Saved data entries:
-- ==== Sys2Proof/Laws/State.lean ====
section
/-! SUPPORT. What each named update of the state leaves in each field: true by unfolding once, so that no later proof
unfolds a record update. -/

namespace Sys2Proof.Machine

/-! ## State.issue -/

@[simp] theorem State.issue_legacyTrunc (s : State) (v : Word) (d : Nat) :
    (s.issue v d).legacyTrunc = s.legacyTrunc := rfl
@[simp] theorem State.issue_irqEn (s : State) (v : Word) (d : Nat) :
    (s.issue v d).irqEn = s.irqEn := rfl
@[simp] theorem State.issue_done (s : State) (v : Word) (d : Nat) :
    (s.issue v d).done = false := rfl
@[simp] theorem State.issue_overrun (s : State) (v : Word) (d : Nat) :
    (s.issue v d).overrun = s.overrun := rfl
@[simp] theorem State.issue_treeValid (s : State) (v : Word) (d : Nat) :
    (s.issue v d).treeValid = s.treeValid := rfl
@[simp] theorem State.issue_tableValid (s : State) (v : Word) (d : Nat) :
    (s.issue v d).tableValid = s.tableValid := rfl
@[simp] theorem State.issue_err (s : State) (v : Word) (d : Nat) :
    (s.issue v d).err = s.err := rfl
@[simp] theorem State.issue_srcAddr (s : State) (v : Word) (d : Nat) :
    (s.issue v d).srcAddr = s.srcAddr := rfl
@[simp] theorem State.issue_srcLen (s : State) (v : Word) (d : Nat) :
    (s.issue v d).srcLen = s.srcLen := rfl
@[simp] theorem State.issue_dstAddr (s : State) (v : Word) (d : Nat) :
    (s.issue v d).dstAddr = s.dstAddr := rfl
@[simp] theorem State.issue_dstCap (s : State) (v : Word) (d : Nat) :
    (s.issue v d).dstCap = s.dstCap := rfl
@[simp] theorem State.issue_bitLen (s : State) (v : Word) (d : Nat) :
    (s.issue v d).bitLen = s.bitLen := rfl
@[simp] theorem State.issue_outLen (s : State) (v : Word) (d : Nat) :
    (s.issue v d).outLen = s.outLen := rfl
@[simp] theorem State.issue_freq (s : State) (v : Word) (d : Nat) :
    (s.issue v d).freq = s.freq := rfl
@[simp] theorem State.issue_tree (s : State) (v : Word) (d : Nat) :
    (s.issue v d).tree = s.tree := rfl
@[simp] theorem State.issue_table (s : State) (v : Word) (d : Nat) :
    (s.issue v d).table = s.table := rfl
@[simp] theorem State.issue_latched (s : State) (v : Word) (d : Nat) :
    (s.issue v d).latched = some v := rfl
@[simp] theorem State.issue_mem (s : State) (v : Word) (d : Nat) :
    (s.issue v d).mem = s.mem := rfl
@[simp] theorem State.issue_memSize (s : State) (v : Word) (d : Nat) :
    (s.issue v d).memSize = s.memSize := rfl
@[simp] theorem State.issue_highMap (s : State) (v : Word) (d : Nat) :
    (s.issue v d).highMap = s.highMap := rfl
@[simp] theorem State.issue_host (s : State) (v : Word) (d : Nat) :
    (s.issue v d).host = s.host := rfl
@[simp] theorem State.issue_recorded (s : State) (v : Word) (d : Nat) :
    (s.issue v d).recorded = s.recorded := rfl
@[simp] theorem State.issue_delay (s : State) (v : Word) (d : Nat) :
    (s.issue v d).delay = d := rfl
@[simp] theorem State.issue_draws (s : State) (v : Word) (d : Nat) :
    (s.issue v d).draws = s.draws := rfl
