/-- An item alone at the greatest depth can move up to the next greatest: with every depth a multiple of the same unit
2^-d, Kraft's inequality leaves room for a whole unit as soon as it leaves any. -/
theorem kraft_room {P : Finset Nat} {m e : Nat} (hP : ∀ q ∈ P, d q ≤ m) (hkraft : kraftSum P d + (1 / 2) ^ e ≤ 1) :
    kraftSum P d + (1 / 2) ^ m ≤ 1 := by
  have hunits : kraftSum P d = (∑ q ∈ P, 2 ^ (m - d q) : Nat) * (1 / 2) ^ m := by
    rw [kraftSum, Nat.cast_sum, Finset.sum_mul]
    refine Finset.sum_congr rfl fun q hq => ?_
    obtain ⟨k, rfl⟩ := Nat.exists_eq_add_of_le (hP q hq)
    rw [Nat.add_sub_cancel_left, pow_add, Nat.cast_pow, mul_left_comm, ← mul_pow]
    norm_num
  have hone : ((2 ^ m : Nat) : ℚ) * (1 / 2) ^ m = 1 := by
    rw [Nat.cast_pow, ← mul_pow]
    norm_num
  have hunit : (0 : ℚ) < (1 / 2) ^ m := by positivity
  have hlt : ∑ q ∈ P, 2 ^ (m - d q) < 2 ^ m := by
    have : (0 : ℚ) < (1 / 2) ^ e := by positivity
    rw [← Nat.cast_lt (α := ℚ), ← mul_lt_mul_iff_left₀ hunit, hone, ← hunits]
    linarith
  have hle : ((∑ q ∈ P, 2 ^ (m - d q) + 1 : Nat) : ℚ) * (1 / 2) ^ m ≤ (2 ^ m : Nat) * (1 / 2) ^ m :=
    mul_le_mul_of_nonneg_right (Nat.cast_le.2 hlt) hunit.le
  rwa [Nat.cast_add_one, add_mul, one_mul, ← hunits, hone] at hle

/-- The exchange argument (R159): the two lightest items can be made siblings at the greatest depth, at no cost. -/
theorem exists_siblings (ha : a ∈ Q) (hb : b ∈ Q) (hba : b ≠ a) (hmina : ∀ q ∈ Q, w a ≤ w q)
    (hminb : ∀ q ∈ Q, q ≠ a → w b ≤ w q) (hkraft : kraftSum Q d ≤ 1) :
    ∃ d' m, d' a = m + 1 ∧ d' b = m + 1 ∧ kraftSum Q d' ≤ 1 ∧ depthCost Q w d' ≤ depthCost Q w d := by
  have hb' : b ∈ Q.erase a := Finset.mem_erase.2 ⟨hba, hb⟩
  obtain ⟨d₁, hkraft₁, hcost₁, hmax₁, -⟩ := exists_deepest (d := d) (Finset.Subset.refl Q) ha hmina
  obtain ⟨d₂, hkraft₂, hcost₂, hmax₂, hout₂⟩ := exists_deepest (d := d₁) (Q.erase_subset a) hb'
    fun q hq => hminb q (Finset.mem_of_mem_erase hq) (Finset.ne_of_mem_erase hq)
  have hda : d₂ a = d₁ a := hout₂ a (Finset.notMem_erase a Q)
  have hdb : d₂ b ≤ d₂ a := by
    obtain ⟨x, hx, hbx⟩ := (hmax₂ b hb').2
    rw [hda, hbx]
    exact (hmax₁ x (Finset.mem_of_mem_erase hx)).1
  -- the depth of b is the unit; a moves up to it
  have hsplit : ∀ d' : Nat → Nat, (1 / 2) ^ d' a + kraftSum (Q.erase a) d' = kraftSum Q d' := fun d' =>
    Finset.add_sum_erase Q (fun q => (1 / 2 : ℚ) ^ d' q) ha
  have hroom : kraftSum (Q.erase a) d₂ + (1 / 2) ^ d₂ b ≤ 1 := by
    refine kraft_room (e := d₂ a) (fun q hq => (hmax₂ q hq).1) ?_
    rw [add_comm, hsplit, hkraft₂, hkraft₁]
    exact hkraft
  have hpos : d₂ b ≠ 0 := fun hzero => by
    have hle : (1 / 2 : ℚ) ^ d₂ b ≤ kraftSum (Q.erase a) d₂ :=
      Finset.single_le_sum (f := fun q => (1 / 2 : ℚ) ^ d₂ q) (fun q _ => by positivity) hb'
    rw [hzero, pow_zero] at hle hroom
    linarith
  obtain ⟨m, hm⟩ := Nat.exists_eq_succ_of_ne_zero hpos
  refine ⟨Function.update d₂ a (d₂ b), m, ?_, ?_, ?_, ?_⟩
  · rw [Function.update_self, hm]
  · rw [Function.update_of_ne hba, hm]
  · have hrest : kraftSum (Q.erase a) (Function.update d₂ a (d₂ b)) = kraftSum (Q.erase a) d₂ :=
      Finset.sum_congr rfl fun q hq => by rw [Function.update_of_ne (Finset.ne_of_mem_erase hq)]
    rw [← hsplit, hrest, Function.update_self, add_comm]
    exact hroom
  · refine le_trans (Finset.sum_le_sum fun q _ => Nat.mul_le_mul_left _ ?_) (hcost₂.trans hcost₁)
    rcases eq_or_ne q a with rfl | hqa
    · rwa [Function.update_self]
    · rw [Function.update_of_ne hqa]
end
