-- ==== Sys2Proof/Machine/Flags.lean ====
section
/-! DEFINITION. Results with flags: division (R67), comparison (R66, R73), binary32 results in a doubleword (R70). -/
namespace Sys2Proof.Machine

/-- `div`: the quotient truncates toward zero; division by zero sets dz, −2^63 / −1 sets iovf (R67). -/
def divS (a b : Dword) : Dword × Flags :=
  if b = 0 then (BitVec.allOnes 64, flDz)
  else if a = dw (2 ^ 63) ∧ b = BitVec.allOnes 64 then (a, flIovf)
  else (BitVec.ofInt 64 (a.toInt.tdiv b.toInt), 0)
/-- `divu` (R67). -/
def divU (a b : Dword) : Dword × Flags := if b = 0 then (BitVec.allOnes 64, flDz) else (a / b, 0)
/-- `rem`: the remainder takes the sign of the dividend (R67). -/
def remS (a b : Dword) : Dword × Flags :=
  if b = 0 then (a, flDz) else (BitVec.ofInt 64 (a.toInt.tmod b.toInt), 0)
/-- `remu` (R67). -/
def remU (a b : Dword) : Dword × Flags := if b = 0 then (a, flDz) else (a % b, 0)

/-- The high half of the signed product (R66). -/
def mulHighS (a b : Dword) : Dword := BitVec.ofInt 64 ((a.toInt * b.toInt) / 2 ^ 64)
/-- The high half of the unsigned product (R66). -/
def mulHighU (a b : Dword) : Dword := BitVec.ofNat 64 ((a.toNat * b.toNat) / 2 ^ 64)

/-- Signed order. -/
def ltS (a b : Dword) : Bool := a.slt b
/-- Unsigned order. -/
def ltU (a b : Dword) : Bool := a.ult b

/-- A binary32 operand: bits 31:0 of a register (R70). -/
def lo32 (v : Dword) : BitVec 32 := v.setWidth 32

/-- A binary32 result in a register, with its flags: bits 63:32 are cleared (R70). -/
def fpRes (r : BitVec 32 × Flags) : Dword × Flags := (zext r.1, r.2)

end Sys2Proof.Machine
end

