/-- A destination address lies in a source range of the record (R173). -/
def CopyRun.overlap (r : CopyRun) (sources : List Nat) (a : Nat) : Bool :=
  r.ssp == r.dsp && r.kind != 3 && sources.any fun x => x ≤ a && a < x + r.len

/-- A range that a record touches: its removed translations stop it (R303). -/
def touch (r : CopyRun) (loc : Bool) (a n : Nat) (s : State) : Option (List (Nat × Nat)) :=
  if loc then some []
  else if r.revoked.any (fun x => overlaps a n x.1 x.2) then none else some (leafSpans s r.chain.part a n)

/-- The bytes of a piece delivered to each destination; bytes that overlap the source are free (R173). The accesses come in
the order index, source, destination, and the first that fails stops the record: a removed translation as `none`. Answers
also the row's index. -/
def movePiece (r : CopyRun) : A (Option (Bool × Nat × List (Nat × Nat))) := do
  let w := r.chain.who
  let (row, off, n) := r.piece r.pos
  let s ← get
  match touch r (r.kind != 2 || off != 0) (r.rowIdx row) r.iw s with
  | none => return none
  | some ui => do
    let v ← r.indexNow row off
    let src := r.rowSrc row v + off
    match touch r r.ssp src n s with
    | none => return none
    | some u => do
      let (bs, deg) ← copyRead r.source r.ssp src n
      let from_ := r.sources s
      match r.cores.mapM fun c => touch r r.dsp (r.rowDst row c + off) n s with
      | none => return none
      | some us => do
        let s ← get
        let mix (a : Nat) : List Byte := bs.zipIdx.map fun p =>
          if r.overlap from_ (copyAddr r r.dsp (a + p.2)) then Config.copyByte (s.fresh + p.2) else p.1
        set { s with fresh := s.fresh + n }
        r.cores.foldlM (fun _ c => writeAt w r.dsp (r.rowDst row c + off) (mix (r.rowDst row c + off))) ()
        return some (deg, v, ui ++ u ++ us.flatten)

/-- A barrier signalled with a piece's bytes (R130); false when the access fails R41 or R42. -/
def signalBar (w : Who) (n : Nat) (x : Bool × State) (bar : Nat) : Bool × State :=
  match (if bar % 16 = 0 then localOk x.2 w bar 16 else none) with
  | some k => (x.1, deliver k n x.2)
  | none => (false, x.2)

/-- A run replaced. -/
def setRun (k : Nat) (r : Option CopyRun) (s : State) : State := s.modChan k fun x => { x with run := r }

/-- The space of the access of a piece that fails first: the index, then the source, then the destination. -/
def CopyRun.faultSide (r : CopyRun) (s : State) : Bool :=
  let (row, off, n) := r.piece r.pos
  match (r.indexNow row off).run s with
  | .ok (.ok v, t) =>
    match (copyRead r.source r.ssp (r.rowSrc row v + off) n).run t with
    | .ok (.ok _, _) => r.dsp
    | _ => r.ssp
  | _ => false

/-- The stores of an engine so far belong to no transfer under way: a barrier, a status word or an event says that they are made. -/
def State.retireStores (s : State) (unit : Nat) : State :=
  { s with poolStores := s.poolStores.map fun p => if p.agent = unit then { p with retired := true } else p }
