-- ==== Sys2Proof/Machine/HostRead.lean ====
section
/-! DEFINITION. What the host reads: BAR0 of PF 0, the windows of the partitions, the MSI-X tables (R135, R183, R217, R377,
R387-R394, R398). A read changes nothing, so no step is one: these functions say what it answers. -/
namespace Sys2Proof.Machine

/-- A byte of a set of registers, each an offset, a length and a value; zero where none lies. -/
def regByte (l : List (Nat × Nat × Nat)) (o : Nat) : Byte :=
  match l.find? fun r => r.1 ≤ o && o < r.1 + r.2.1 with
  | some r => BitVec.ofNat 8 (r.2.2 / 2 ^ (8 * (o - r.1)))
  | none => 0

/-- `cqctl` (R136). -/
def cqctlValue (q : Nat) (s : State) : Nat :=
  let c := s.cq q
  let owner := ((s.cqOwner q).map (·.toNat)).getD 0
  c.err.toNat * 2 ^ 60 + c.stop.toNat * 2 ^ 59 + c.dies.toNat * 2 ^ 40 + owner * 2 ^ 32 + c.tickets.toNat * 2 ^ 20 +
  c.size.toNat * 2 ^ 16 + c.det.toNat * 2 + c.en.toNat

/-- The registers of a continuation queue (R135). -/
def cqRegs (q : Nat) (s : State) : List (Nat × Nat × Nat) :=
  let c := s.cq q
  [(0, 8, c.base.toNat), (8, 8, cqctlValue q s), (0x10, 4, c.head.toNat), (0x14, 4, c.tail.toNat), (0x18, 8, c.pass.toNat)]

/-- `rqctl` (R377). -/
def rqctlValue (r : ReqRing) : Nat :=
  r.ports.toNat * 2 ^ 40 + r.part.toNat * 2 ^ 32 + r.wq.toNat * 2 ^ 24 + r.armed.toNat * 2 ^ 17 + r.en.toNat * 2 ^ 16 +
  r.lcap.toNat % 16

/-- The registers of a request ring (R377). -/
def rqRegs (n : Nat) (s : State) : List (Nat × Nat × Nat) :=
  let r := s.rq n
  [(0, 8, rqctlValue r), (8, 8, r.base.toNat), (16, 8, r.wrec.toNat), (24, 4, r.head.toNat), (28, 4, r.tail.toNat),
   (32, 8, r.bad.toNat), (40, 8, r.full.toNat), (48, 8, r.svc.toNat), (56, 8, r.wfail.toNat)]

/-- The registers of a hardware ring (R183). -/
def ringRegs (r : HwRing) : List (Nat × Nat × Nat) :=
  [(0, 8, r.part.toNat * 2 ^ 32 + r.en.toNat * 2 ^ 16 + r.lcount.toNat), (16, 4, r.claim.toNat), (20, 4, r.tail.toNat),
   (24, 4, r.take.toNat), (28, 4, r.head.toNat)]

/-- A retention register (R217). -/
def retainRegs (r : Retain) : List (Nat × Nat × Nat) :=
  [(0, 8, r.en.toNat * 2 ^ 63 + r.base.toNat % 2 ^ 57), (8, 8, r.part.toNat * 2 ^ 32 + r.gran.toNat)]

/-- The counters of a port in the order of R398. -/
def EthPort.counters (e : EthPort) : List Dword := [e.received, e.malformed, e.refused, e.sent, e.discarded, e.downs]

/-- A byte of a control page (R394): the busy bit reads 1 while the partition is not free. -/
def pageByte (p : BitVec 5) (o : Nat) (s : State) : Byte :=
  let pg := setBit (s.part p).page (8 * 0x1C + 31) (!pageFree p s)
  BitVec.ofNat 8 (pageFld pg o 1)

/-- The interrupt registers and the mailbox of a window (R389, R392). -/
def windowRegs (p : BitVec 5) (s : State) : List (Nat × Nat × Nat) :=
  let q := s.part p
  [(0x4040, 8, q.intstat.toNat), (0x4048, 8, q.intmask.toNat), (0x4100, 8, q.mail.src.toNat), (0x4108, 4, q.mail.len.toNat),
   (0x410C, 4, q.mail.off.toNat), (0x4110, 2, q.mail.cmask.toNat), (0x4112, 2, q.mail.go.toNat),
   (0x4114, 4, q.mail.result.toNat), (0x4118, 8, q.mail.rtval.toNat)]

/-- A byte of a partition's window (R135, R389): what the partition does not own reads as zero. -/
def windowByte (p : BitVec 5) (s : State) (o : Nat) : Byte :=
  if o < 0x2000 then (if s.cqOwner (o / 32) = some p then regByte (cqRegs (o / 32) s) (o % 32) else 0)
  else if o < 0x4000 then
    (if s.rqGranted p ((o - 0x2000) / 64) then regByte (rqRegs ((o - 0x2000) / 64) s) (o % 64) else 0)
  else if 0x4028 ≤ o && o < 0x403C then pageByte p (o - 0x4000) s
  else regByte (windowRegs p s) o

/-- The registers of the device page (R388, R390, R391, R403); the spec gives those below 0x100 no offsets (log 105). -/
def deviceRegs (s : State) : List (Nat × Nat × Nat) :=
  let svn (f : FwTarget) : Nat := if f.active then f.svnB.toNat else f.svnA.toNat
  [(0x00, 8, Config.deviceIdentity.toNat), (0x08, 2, svn (vget s.fw 0 FwTarget.reset)),
   (0x0A, 2, svn (vget s.fw 1 FwTarget.reset)), (0x0C, 2, svn (vget s.fw 2 FwTarget.reset)), (0x10, 4, s.ready.toNat),
   (0x14, 4, s.lastReset.toNat), (0x18, 4, s.bootError.toNat), (0x100, 4, s.lgtail.toNat), (0x104, 4, s.lghead.toNat),
   (0x108, 8, s.lglost.toNat), (0x200, 8, s.dintstat.toNat), (0x208, 8, s.dintmask.toNat)] ++
  (List.range 32).map fun i => (0x400 + 8 * i, 8, (s.part (BitVec.ofNat 5 i)).pintmask.toNat)

/-- The log entry that stands in slot `i` of the log's 4,096 (R391); none before one has been written there. -/
def State.logSlot (s : State) (i : Nat) : Option LogEntry := s.log[(i + s.log.length + 4096 - s.lgtail.toNat % 4096) % 4096]?

/-- A byte of BAR0 of PF 0 (R388); an unassigned offset reads as zero. -/
def barByte (s : State) (o : Nat) : Byte :=
  if o < 0x1000 then regByte (deviceRegs s) o
  else if 0x10000 ≤ o && o < 0x12000 then regByte (cqRegs ((o - 0x10000) / 32) s) (o % 32)
  else if 0x20000 ≤ o && o < 0x22000 then regByte (rqRegs ((o - 0x20000) / 64) s) (o % 64)
  else if 0x100000 ≤ o && o < 0x108000 then
    let k := (o - 0x100000) / 32
    regByte (ringRegs (vget s.rings k HwRing.reset)) (o % 32)
  else if 0x200000 ≤ o && o < 0x280000 then
    let i := o % 0x10000 / 16
    if i < 16 then regByte (retainRegs (vget s.retain (16 * ((o - 0x200000) / 0x10000) + i) Retain.reset)) (o % 16) else 0
  else if 0x300000 ≤ o && o < 0x320000 then
    let k := o % 0x10000 / 8
    let e := vget s.eth (4 * ((o - 0x300000) / 0x10000) + k / 8) EthPort.reset
    if k < 32 then regByte [(0, 8, (e.counters.getD (k % 8) 0).toNat)] (o % 8) else 0
  else if 0x340000 ≤ o && o < 0x350000 then
    match s.logSlot ((o - 0x340000) / 16) with
    | some e => regByte [(0, 8, e.d0.toNat), (8, 8, e.d1.toNat)] (o % 16)
    | none => 0
  else if 0x400000 ≤ o && o < 0x420000 then pageByte (BitVec.ofNat 5 ((o - 0x400000) / 0x1000)) (o % 0x1000) s
  else if 0x1000000 ≤ o && o < 0x1200000 then
    windowByte (BitVec.ofNat 5 ((o - 0x1000000) / 0x10000)) s (o % 0x10000)
  else 0

/-- A byte of a function's BAR2 (log 104): its MSI-X table, then the pending bits of its 2,048 vectors. -/
def bar2Byte (via : Option (BitVec 5)) (s : State) (o : Nat) : Byte :=
  let f := functionOf via
  if o < 2 ^ 15 then msixFlip o (memByte s.msixTable (msixBase f + o))
  else if o < 2 ^ 15 + 256 then
    BitVec.ofNat 8 (((List.range 8).map fun i =>
      if s.msixPending.contains (f, 8 * (o - 2 ^ 15) + i) then 2 ^ i else 0).sum)
  else 0

/-- What a read of `n` bytes answers, through PF 0 or the VF of a partition (R387-R389). -/
def hostRead (via : Option (BitVec 5)) (bar2 : Bool) (off n : Nat) (s : State) : List Byte :=
  (List.range n).map fun i =>
    let o := off + i
    if bar2 then bar2Byte via s o else match via with
      | none => barByte s o
      | some p => if o < 0x10000 then windowByte p s o else 0

end Sys2Proof.Machine
end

WORK REQUEST ->
Copy out only the lines of the records above from the one with "theorem exists_siblings (ha" through the one with "obtain ⟨d₂, hkraft₂, hcost₂, hmax₂, hout₂⟩", exactly as they stand, both included.

RESPONSE TO THIS TASK ->
theorem exists_siblings (ha : a ∈ Q) (hb : b ∈ Q) (hba : b ≠ a) (hmina : ∀ q ∈ Q, w a ≤ w q)
    (hminb : ∀ q ∈ Q, q ≠ a → w b ≤ w q) (hkraft : kraftSum Q d ≤ 1) :
    ∃ d' m, d' a = m + 1 ∧ d' b = m + 1 ∧ kraftSum Q d' ≤ 1 ∧ depthCost Q w d' ≤ depthCost Q w d := by
  have hb' : b ∈ Q.erase a := Finset.mem_erase.2 ⟨hba, hb⟩
  obtain ⟨d₁, hkraft₁, hcost₁, hmax₁, -⟩ := exists_deepest (d := d) (Finset.Subset.refl Q) ha hmina
  obtain ⟨d₂, hkraft₂, hcost₂, hmax₂, hout₂⟩ := exists_deepest (d := d₁) (Q.erase_subset a) hb'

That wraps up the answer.